> Provided data
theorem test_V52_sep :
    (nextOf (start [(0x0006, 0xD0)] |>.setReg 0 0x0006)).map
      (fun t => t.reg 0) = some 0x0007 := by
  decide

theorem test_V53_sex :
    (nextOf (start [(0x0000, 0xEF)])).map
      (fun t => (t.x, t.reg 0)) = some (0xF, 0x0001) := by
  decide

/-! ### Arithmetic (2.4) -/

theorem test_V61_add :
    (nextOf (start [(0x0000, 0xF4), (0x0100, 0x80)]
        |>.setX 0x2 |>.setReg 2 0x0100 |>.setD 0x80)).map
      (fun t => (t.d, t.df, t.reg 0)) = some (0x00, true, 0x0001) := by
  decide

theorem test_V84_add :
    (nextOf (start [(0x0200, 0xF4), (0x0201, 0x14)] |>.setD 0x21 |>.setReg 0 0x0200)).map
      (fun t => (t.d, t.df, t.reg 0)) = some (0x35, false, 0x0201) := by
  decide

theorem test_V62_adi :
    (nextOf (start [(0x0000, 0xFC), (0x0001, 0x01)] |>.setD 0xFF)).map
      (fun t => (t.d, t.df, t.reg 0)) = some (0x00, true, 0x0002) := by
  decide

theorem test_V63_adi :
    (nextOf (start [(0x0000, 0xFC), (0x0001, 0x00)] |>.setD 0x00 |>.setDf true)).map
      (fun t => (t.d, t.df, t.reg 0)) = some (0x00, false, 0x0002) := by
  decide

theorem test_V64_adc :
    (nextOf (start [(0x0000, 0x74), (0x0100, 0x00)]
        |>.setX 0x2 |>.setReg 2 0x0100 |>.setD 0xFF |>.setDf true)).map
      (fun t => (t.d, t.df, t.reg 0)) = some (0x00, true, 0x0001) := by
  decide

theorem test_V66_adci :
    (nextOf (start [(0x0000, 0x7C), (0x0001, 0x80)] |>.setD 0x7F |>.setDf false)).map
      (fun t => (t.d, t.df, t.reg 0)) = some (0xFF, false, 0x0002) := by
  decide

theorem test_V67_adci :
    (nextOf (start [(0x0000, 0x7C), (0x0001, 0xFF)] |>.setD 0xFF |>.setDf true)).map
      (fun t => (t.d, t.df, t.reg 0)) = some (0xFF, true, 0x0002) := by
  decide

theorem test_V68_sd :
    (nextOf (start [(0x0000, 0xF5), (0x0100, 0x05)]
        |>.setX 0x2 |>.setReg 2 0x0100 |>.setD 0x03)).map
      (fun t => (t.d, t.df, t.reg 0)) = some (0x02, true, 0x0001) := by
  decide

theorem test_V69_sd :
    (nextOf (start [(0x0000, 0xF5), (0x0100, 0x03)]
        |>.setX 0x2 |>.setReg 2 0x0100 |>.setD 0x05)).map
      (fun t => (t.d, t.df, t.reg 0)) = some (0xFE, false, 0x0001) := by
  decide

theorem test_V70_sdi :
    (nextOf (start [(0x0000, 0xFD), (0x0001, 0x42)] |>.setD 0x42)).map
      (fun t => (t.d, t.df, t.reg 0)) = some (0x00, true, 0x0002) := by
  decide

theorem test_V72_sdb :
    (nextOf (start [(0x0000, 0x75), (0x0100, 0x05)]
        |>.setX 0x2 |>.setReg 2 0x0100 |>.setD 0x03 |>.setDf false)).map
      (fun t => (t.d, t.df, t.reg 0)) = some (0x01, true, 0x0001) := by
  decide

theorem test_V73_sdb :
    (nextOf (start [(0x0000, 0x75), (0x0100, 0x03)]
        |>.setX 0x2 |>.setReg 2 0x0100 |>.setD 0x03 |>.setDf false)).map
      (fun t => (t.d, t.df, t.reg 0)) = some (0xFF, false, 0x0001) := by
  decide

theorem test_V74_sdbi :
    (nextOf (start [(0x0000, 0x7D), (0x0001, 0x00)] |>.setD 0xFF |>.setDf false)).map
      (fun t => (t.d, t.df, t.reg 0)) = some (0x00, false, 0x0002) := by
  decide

==

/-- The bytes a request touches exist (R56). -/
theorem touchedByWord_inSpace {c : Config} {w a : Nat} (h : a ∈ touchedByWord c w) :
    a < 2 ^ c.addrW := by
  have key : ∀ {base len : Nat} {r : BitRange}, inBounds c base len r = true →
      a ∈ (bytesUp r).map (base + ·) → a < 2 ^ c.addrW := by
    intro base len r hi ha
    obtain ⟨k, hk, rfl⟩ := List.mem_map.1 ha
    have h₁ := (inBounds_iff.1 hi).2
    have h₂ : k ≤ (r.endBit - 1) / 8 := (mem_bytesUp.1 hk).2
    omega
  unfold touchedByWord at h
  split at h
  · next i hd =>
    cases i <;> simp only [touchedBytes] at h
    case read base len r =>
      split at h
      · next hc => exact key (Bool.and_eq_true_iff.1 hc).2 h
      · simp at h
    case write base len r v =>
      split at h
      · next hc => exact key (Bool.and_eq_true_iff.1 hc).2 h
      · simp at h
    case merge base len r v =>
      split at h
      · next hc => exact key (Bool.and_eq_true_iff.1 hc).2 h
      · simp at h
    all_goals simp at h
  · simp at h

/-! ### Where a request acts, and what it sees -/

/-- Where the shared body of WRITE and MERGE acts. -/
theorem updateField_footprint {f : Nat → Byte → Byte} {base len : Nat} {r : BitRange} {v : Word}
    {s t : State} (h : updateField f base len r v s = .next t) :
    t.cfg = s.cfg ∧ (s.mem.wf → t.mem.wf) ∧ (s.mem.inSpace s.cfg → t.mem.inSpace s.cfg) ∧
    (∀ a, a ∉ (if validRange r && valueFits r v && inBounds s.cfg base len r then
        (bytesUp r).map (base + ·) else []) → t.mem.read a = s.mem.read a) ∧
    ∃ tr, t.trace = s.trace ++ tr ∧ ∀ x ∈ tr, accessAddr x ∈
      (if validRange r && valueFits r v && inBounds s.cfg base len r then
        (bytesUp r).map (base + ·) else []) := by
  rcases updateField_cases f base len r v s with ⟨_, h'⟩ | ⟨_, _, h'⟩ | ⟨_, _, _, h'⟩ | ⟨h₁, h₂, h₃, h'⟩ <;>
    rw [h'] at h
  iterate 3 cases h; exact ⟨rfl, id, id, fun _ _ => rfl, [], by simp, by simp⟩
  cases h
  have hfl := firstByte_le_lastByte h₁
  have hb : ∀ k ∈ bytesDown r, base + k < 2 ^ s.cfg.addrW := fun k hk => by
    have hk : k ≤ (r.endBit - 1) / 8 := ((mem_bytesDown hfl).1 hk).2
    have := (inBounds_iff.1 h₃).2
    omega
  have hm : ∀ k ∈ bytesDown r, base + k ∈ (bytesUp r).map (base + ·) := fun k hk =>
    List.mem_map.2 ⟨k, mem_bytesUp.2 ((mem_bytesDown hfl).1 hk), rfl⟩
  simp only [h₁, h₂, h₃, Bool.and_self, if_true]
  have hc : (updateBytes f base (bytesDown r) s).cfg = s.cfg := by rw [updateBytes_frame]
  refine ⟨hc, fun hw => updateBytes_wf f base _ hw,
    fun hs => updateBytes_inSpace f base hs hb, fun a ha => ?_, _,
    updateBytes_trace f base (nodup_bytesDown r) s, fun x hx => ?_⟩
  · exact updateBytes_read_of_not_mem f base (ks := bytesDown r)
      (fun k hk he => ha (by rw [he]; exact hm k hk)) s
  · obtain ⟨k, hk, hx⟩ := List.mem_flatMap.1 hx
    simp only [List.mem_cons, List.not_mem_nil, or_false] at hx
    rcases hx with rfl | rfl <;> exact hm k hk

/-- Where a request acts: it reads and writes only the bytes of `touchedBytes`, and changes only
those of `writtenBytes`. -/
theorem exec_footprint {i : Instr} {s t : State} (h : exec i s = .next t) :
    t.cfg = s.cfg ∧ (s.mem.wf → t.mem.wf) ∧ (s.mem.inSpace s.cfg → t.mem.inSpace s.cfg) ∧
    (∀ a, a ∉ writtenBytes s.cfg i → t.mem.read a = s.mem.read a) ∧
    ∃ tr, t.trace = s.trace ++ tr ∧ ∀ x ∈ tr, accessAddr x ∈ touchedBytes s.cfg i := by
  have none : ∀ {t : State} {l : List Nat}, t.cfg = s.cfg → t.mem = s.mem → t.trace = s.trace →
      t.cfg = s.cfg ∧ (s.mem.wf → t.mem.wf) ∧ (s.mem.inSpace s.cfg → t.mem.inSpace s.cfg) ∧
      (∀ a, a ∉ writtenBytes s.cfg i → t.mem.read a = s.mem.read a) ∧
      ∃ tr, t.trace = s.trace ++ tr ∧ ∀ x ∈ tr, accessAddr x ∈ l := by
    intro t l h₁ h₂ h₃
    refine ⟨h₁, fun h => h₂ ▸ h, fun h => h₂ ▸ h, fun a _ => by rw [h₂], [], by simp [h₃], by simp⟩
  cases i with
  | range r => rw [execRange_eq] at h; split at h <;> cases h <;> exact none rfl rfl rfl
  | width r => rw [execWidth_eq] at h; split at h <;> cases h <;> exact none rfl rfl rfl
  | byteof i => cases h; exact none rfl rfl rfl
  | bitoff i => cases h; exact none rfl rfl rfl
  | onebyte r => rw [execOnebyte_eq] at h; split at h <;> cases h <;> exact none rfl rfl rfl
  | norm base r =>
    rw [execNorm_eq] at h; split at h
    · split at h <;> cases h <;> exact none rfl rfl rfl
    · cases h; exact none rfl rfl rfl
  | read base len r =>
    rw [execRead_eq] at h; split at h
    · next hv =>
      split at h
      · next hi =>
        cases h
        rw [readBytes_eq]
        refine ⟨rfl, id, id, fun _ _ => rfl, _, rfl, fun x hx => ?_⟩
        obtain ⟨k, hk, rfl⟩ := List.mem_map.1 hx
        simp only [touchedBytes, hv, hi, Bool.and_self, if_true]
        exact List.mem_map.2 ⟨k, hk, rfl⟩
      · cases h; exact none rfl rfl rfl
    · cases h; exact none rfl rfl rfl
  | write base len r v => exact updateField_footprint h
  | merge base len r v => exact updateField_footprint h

> What to produce
From the material above, retype precisely the lines between the line holding "(bytesUp r).map (base + ·) else []) := by" and the line holding "have hb : ∀", inclusive, and nothing beyond them.

> Answer to the problem
        (bytesUp r).map (base + ·) else []) := by
  rcases updateField_cases f base len r v s with ⟨_, h'⟩ | ⟨_, _, h'⟩ | ⟨_, _, _, h'⟩ | ⟨h₁, h₂, h₃, h'⟩ <;>
    rw [h'] at h
  iterate 3 cases h; exact ⟨rfl, id, id, fun _ _ => rfl, [], by simp, by simp⟩
  cases h
  have hfl := firstByte_le_lastByte h₁
  have hb : ∀ k ∈ bytesDown r, base + k < 2 ^ s.cfg.addrW := fun k hk => by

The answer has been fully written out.